_DATA EXTRACTS_.
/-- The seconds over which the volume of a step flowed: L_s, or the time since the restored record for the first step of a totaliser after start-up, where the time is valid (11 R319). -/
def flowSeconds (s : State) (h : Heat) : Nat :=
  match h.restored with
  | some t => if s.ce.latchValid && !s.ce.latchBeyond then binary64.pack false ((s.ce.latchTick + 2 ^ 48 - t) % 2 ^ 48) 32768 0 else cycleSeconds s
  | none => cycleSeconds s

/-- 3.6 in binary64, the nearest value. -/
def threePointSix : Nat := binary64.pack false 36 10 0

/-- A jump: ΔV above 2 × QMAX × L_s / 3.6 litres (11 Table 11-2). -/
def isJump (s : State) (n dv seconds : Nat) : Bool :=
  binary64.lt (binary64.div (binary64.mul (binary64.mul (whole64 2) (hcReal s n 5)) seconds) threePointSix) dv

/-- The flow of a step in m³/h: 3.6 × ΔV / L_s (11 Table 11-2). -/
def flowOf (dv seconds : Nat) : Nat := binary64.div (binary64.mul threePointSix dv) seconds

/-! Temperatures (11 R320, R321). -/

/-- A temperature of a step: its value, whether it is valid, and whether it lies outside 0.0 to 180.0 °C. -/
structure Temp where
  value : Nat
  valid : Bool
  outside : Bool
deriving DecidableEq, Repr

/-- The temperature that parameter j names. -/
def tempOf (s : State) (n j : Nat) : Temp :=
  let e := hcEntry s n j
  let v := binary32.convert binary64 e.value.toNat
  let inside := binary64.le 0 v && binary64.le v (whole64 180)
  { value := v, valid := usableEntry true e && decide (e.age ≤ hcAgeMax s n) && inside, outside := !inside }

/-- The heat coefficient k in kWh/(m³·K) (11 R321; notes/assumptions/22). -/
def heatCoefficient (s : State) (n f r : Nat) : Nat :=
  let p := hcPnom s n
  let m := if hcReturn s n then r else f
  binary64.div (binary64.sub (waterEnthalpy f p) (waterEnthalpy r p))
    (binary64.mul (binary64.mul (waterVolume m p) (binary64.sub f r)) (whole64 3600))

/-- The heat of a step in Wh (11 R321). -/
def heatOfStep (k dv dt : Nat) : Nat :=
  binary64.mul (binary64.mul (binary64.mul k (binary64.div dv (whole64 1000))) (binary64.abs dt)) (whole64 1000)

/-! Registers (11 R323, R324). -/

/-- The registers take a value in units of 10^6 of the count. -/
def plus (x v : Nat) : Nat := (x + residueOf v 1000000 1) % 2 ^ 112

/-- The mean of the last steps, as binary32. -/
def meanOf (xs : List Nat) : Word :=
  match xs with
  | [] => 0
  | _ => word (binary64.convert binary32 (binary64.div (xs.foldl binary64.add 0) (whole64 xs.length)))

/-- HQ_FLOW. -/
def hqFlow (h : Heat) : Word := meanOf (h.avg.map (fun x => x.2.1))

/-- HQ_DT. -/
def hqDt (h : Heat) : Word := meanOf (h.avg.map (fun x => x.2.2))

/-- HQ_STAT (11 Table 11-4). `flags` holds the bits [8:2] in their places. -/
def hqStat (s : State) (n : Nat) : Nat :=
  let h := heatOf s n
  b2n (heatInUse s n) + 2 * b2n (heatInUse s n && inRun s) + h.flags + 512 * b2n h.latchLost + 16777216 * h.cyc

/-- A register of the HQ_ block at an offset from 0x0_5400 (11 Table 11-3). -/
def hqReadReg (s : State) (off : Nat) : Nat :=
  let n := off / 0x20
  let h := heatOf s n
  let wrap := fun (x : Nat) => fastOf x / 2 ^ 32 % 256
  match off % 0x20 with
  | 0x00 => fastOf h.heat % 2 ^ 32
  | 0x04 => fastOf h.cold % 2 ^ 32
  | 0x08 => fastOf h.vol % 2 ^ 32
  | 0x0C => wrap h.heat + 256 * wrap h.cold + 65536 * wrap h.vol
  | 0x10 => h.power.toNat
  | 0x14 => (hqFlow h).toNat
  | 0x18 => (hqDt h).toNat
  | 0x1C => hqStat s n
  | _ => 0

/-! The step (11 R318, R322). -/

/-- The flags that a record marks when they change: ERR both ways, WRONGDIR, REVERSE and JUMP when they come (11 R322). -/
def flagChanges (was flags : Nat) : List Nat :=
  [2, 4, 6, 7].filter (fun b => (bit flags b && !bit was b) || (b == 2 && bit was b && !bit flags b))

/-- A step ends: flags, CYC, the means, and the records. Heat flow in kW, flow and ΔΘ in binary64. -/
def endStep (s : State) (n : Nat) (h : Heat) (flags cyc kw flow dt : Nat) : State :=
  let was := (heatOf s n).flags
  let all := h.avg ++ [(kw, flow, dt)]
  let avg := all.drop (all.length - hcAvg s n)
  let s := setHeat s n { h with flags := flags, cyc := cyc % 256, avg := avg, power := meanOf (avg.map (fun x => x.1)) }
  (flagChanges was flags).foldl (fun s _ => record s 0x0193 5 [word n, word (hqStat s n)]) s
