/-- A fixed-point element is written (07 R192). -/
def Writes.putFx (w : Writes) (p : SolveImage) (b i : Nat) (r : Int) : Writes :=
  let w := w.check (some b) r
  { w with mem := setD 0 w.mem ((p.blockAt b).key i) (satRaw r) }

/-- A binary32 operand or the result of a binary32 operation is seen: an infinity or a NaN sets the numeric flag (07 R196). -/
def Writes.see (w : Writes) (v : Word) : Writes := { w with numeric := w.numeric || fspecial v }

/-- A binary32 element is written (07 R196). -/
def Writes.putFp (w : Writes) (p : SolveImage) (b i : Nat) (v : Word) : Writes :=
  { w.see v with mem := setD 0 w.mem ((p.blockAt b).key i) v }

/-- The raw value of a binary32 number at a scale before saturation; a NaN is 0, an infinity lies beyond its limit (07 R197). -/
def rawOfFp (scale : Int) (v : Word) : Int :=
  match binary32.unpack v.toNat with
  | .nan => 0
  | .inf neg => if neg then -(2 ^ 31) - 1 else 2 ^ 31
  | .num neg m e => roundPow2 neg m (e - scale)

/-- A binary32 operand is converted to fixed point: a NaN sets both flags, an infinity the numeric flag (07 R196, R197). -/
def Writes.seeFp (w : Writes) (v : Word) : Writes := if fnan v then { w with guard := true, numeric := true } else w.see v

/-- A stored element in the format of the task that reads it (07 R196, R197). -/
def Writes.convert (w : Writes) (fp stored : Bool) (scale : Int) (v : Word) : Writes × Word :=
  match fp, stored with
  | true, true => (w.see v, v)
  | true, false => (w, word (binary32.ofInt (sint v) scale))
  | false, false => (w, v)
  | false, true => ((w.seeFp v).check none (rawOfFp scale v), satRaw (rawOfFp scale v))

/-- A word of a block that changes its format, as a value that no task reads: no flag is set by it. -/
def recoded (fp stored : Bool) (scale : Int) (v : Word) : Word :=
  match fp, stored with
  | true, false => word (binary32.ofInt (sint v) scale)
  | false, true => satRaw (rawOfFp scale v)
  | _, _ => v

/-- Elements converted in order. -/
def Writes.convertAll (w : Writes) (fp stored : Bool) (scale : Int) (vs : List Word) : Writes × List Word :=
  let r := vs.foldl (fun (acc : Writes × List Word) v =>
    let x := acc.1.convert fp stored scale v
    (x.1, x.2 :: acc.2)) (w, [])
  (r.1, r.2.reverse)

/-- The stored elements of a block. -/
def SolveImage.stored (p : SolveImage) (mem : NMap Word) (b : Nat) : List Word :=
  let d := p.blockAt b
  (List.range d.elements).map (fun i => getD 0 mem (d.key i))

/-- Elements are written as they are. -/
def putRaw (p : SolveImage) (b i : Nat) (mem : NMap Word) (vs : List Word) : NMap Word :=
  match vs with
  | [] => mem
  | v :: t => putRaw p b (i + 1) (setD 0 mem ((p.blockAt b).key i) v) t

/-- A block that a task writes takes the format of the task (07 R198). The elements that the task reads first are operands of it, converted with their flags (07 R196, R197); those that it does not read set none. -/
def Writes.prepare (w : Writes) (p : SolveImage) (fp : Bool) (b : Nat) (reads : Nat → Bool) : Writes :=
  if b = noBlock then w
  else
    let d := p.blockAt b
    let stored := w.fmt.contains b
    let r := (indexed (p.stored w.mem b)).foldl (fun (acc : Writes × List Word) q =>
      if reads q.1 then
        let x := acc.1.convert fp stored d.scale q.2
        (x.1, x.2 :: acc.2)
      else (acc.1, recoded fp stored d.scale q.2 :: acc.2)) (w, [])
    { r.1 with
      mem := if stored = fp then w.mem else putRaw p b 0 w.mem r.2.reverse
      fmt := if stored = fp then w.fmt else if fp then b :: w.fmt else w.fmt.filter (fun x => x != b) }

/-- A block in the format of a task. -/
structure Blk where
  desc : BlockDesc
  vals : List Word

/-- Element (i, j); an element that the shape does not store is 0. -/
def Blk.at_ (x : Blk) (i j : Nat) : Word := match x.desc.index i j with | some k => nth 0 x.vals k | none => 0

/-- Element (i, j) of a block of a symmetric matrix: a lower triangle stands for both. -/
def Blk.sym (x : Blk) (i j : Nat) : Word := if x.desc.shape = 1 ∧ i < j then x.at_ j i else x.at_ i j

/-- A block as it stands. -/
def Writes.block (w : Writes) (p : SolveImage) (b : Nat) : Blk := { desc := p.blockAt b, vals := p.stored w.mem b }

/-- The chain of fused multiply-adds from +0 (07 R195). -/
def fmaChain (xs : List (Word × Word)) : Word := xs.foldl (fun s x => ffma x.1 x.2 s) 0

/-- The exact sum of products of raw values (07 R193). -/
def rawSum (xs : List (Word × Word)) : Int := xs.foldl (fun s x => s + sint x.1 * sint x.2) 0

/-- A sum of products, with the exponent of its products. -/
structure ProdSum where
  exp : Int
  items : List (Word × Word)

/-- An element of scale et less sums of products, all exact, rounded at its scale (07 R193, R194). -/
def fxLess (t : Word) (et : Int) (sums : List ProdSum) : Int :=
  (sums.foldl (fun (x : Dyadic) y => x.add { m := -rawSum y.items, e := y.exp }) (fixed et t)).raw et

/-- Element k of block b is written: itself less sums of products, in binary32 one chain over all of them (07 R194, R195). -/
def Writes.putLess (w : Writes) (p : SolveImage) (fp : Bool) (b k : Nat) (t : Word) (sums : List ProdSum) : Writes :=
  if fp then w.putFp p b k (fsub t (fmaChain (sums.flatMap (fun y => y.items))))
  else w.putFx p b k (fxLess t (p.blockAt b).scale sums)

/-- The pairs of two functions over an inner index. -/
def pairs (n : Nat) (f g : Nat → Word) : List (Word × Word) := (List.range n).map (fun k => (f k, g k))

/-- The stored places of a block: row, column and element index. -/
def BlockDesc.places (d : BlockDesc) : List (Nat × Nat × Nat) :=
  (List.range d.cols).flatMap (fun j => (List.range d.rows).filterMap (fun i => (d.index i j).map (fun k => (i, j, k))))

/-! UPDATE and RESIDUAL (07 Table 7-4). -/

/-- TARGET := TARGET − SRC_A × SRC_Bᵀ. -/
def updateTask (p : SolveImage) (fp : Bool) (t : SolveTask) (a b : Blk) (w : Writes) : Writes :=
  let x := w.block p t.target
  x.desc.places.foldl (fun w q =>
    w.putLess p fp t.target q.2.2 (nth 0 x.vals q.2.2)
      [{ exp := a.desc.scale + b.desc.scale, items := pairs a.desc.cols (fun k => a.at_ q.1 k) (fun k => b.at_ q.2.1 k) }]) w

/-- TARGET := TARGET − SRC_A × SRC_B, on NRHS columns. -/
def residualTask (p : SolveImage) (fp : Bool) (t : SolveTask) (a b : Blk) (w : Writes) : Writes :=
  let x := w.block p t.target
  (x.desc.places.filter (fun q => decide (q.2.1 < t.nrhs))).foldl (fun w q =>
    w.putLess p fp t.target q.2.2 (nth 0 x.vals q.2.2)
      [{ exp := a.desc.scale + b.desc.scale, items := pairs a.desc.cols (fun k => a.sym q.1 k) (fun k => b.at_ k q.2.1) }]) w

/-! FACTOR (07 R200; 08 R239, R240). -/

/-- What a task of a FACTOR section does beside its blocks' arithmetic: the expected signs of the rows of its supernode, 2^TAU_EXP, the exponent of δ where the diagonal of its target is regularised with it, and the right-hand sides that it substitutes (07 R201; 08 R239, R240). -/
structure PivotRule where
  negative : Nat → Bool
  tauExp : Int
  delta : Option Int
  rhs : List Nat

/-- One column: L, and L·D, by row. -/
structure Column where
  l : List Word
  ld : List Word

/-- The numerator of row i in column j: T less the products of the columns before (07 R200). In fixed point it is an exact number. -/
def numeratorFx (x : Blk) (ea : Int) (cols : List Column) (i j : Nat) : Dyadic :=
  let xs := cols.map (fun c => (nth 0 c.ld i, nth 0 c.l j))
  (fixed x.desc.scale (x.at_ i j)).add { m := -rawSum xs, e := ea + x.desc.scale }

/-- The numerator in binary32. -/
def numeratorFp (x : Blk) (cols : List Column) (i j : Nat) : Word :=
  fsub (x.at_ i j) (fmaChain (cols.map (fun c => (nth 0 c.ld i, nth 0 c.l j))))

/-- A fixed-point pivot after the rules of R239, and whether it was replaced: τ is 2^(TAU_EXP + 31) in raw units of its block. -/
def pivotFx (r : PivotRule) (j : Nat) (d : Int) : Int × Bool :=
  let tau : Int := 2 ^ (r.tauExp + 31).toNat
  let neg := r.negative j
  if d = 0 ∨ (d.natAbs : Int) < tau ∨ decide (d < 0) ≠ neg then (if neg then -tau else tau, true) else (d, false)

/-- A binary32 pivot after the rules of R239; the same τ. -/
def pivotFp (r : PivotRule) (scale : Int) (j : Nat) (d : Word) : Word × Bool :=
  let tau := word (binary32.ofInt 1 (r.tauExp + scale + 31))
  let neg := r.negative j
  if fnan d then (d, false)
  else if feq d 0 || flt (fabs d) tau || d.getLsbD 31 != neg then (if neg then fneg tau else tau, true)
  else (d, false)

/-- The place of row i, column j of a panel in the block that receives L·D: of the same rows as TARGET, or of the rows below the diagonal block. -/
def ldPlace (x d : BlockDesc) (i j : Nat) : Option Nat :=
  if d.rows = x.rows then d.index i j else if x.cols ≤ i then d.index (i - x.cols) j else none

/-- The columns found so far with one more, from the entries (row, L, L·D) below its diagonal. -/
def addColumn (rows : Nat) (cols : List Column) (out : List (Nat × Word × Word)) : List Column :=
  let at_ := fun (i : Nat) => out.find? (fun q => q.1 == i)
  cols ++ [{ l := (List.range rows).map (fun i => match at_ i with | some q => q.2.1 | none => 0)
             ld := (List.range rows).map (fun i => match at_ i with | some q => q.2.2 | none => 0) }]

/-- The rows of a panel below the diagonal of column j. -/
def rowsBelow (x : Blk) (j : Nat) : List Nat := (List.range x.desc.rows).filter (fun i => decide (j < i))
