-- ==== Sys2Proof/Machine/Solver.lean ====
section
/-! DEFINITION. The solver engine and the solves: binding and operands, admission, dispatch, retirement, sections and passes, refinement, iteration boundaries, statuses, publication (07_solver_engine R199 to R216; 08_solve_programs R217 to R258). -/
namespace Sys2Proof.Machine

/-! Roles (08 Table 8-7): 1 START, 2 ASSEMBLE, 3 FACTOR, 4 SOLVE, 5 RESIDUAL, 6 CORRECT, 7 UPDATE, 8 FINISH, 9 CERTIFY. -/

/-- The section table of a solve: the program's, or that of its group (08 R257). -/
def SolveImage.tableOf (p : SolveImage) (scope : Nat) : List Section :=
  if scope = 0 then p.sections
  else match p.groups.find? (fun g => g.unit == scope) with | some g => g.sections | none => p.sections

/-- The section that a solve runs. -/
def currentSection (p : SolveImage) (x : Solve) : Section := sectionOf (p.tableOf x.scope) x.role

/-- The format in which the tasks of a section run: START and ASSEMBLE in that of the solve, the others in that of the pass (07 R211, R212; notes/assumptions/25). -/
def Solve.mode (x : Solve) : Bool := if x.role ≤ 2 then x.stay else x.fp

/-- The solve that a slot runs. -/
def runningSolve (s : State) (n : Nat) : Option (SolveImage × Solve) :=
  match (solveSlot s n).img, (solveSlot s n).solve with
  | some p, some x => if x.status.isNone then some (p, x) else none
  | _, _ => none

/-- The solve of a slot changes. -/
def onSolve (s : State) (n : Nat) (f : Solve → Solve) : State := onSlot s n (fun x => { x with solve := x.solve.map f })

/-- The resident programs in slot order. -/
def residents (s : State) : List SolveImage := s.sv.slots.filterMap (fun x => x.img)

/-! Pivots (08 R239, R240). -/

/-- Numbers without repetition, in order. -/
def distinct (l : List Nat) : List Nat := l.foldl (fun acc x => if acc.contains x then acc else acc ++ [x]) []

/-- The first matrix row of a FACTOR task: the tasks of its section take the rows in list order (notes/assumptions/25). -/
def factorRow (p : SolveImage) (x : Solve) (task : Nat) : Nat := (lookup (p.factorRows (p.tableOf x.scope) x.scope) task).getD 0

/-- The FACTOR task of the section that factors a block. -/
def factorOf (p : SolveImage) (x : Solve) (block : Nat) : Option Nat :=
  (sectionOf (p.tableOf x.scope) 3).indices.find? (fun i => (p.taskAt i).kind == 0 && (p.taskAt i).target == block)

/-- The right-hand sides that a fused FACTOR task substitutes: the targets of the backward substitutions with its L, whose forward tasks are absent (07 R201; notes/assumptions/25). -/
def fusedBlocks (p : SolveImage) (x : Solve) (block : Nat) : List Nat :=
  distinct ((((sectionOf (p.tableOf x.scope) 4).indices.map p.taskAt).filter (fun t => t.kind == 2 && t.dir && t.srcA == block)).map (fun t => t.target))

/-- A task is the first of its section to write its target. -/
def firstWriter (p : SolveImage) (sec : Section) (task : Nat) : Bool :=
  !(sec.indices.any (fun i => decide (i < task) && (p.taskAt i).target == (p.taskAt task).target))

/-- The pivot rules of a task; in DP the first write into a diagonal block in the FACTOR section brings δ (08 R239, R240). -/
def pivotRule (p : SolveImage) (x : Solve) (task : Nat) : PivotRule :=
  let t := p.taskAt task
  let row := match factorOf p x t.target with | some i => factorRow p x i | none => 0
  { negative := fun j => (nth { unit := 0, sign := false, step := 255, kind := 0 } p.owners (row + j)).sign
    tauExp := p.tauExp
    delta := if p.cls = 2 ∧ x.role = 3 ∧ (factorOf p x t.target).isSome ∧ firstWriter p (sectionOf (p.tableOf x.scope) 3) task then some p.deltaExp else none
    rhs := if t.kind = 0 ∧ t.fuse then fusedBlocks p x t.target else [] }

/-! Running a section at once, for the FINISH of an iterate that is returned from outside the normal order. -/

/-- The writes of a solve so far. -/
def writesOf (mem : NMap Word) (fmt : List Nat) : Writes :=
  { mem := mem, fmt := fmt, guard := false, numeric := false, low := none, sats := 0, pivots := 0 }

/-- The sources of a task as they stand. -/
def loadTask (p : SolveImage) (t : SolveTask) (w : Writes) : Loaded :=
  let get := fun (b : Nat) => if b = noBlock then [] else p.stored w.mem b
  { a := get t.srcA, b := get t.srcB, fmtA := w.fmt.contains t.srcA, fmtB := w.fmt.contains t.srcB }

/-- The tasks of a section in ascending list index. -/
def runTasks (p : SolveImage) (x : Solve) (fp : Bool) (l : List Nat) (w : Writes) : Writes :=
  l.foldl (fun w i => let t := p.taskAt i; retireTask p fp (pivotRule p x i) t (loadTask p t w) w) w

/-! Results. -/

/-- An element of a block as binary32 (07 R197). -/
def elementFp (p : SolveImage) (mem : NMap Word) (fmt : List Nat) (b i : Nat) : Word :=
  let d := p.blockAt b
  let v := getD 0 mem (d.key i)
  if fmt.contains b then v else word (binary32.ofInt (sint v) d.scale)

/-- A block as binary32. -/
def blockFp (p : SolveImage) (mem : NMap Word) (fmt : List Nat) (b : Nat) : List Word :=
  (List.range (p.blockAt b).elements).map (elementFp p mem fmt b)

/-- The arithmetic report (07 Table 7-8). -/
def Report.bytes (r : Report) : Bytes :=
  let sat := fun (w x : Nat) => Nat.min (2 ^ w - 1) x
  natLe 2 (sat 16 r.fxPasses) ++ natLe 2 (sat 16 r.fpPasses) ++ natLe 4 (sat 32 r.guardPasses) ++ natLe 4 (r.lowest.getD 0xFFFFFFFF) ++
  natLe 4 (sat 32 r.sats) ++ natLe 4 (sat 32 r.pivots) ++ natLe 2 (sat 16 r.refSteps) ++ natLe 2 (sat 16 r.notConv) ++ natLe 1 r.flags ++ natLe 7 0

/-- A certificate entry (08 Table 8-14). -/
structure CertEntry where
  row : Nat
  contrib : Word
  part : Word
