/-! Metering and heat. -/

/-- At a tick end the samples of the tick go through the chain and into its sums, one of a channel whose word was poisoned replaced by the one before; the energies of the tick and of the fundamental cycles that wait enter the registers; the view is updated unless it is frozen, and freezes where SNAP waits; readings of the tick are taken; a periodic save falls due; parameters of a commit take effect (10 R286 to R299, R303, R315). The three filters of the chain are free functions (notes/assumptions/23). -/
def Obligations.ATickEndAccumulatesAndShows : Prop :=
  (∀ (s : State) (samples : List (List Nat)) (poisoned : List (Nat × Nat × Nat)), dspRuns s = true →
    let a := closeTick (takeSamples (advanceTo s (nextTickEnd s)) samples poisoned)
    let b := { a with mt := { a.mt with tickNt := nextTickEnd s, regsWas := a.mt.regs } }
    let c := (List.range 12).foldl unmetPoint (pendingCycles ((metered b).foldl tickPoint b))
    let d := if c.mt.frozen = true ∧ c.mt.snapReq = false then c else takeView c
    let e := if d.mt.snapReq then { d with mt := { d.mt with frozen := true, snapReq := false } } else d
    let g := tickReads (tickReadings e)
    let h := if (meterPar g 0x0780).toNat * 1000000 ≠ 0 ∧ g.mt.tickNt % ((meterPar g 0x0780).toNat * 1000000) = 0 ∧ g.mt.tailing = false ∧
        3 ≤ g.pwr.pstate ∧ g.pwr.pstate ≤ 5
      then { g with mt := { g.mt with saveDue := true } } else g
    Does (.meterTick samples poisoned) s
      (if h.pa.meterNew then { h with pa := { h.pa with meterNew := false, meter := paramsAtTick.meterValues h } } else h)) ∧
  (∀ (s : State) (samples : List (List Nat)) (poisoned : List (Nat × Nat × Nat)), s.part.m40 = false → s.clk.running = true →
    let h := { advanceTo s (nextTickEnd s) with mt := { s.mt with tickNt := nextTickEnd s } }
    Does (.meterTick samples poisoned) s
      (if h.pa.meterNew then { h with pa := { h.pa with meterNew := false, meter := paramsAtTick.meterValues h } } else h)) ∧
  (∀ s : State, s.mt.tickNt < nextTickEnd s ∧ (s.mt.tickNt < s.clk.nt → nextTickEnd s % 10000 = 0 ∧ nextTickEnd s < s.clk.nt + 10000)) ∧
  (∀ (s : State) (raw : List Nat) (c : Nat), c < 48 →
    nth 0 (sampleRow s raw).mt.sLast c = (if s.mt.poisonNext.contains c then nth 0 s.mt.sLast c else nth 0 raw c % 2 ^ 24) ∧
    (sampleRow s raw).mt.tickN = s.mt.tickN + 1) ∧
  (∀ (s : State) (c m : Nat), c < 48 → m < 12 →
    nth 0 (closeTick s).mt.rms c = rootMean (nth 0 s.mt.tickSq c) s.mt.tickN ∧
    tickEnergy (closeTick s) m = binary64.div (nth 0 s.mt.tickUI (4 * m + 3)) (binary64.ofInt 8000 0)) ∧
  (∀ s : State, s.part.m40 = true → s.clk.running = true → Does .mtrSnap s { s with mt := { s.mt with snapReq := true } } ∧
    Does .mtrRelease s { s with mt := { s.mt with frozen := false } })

_TASK DIRECTIONS_. Please copy out each line of the listing above that contains the string "check".

_RESULT_.
  let w := w.check (some b) r
  | false, true => ((w.seeFp v).check none (rawOfFp scale v), satRaw (rawOfFp scale v))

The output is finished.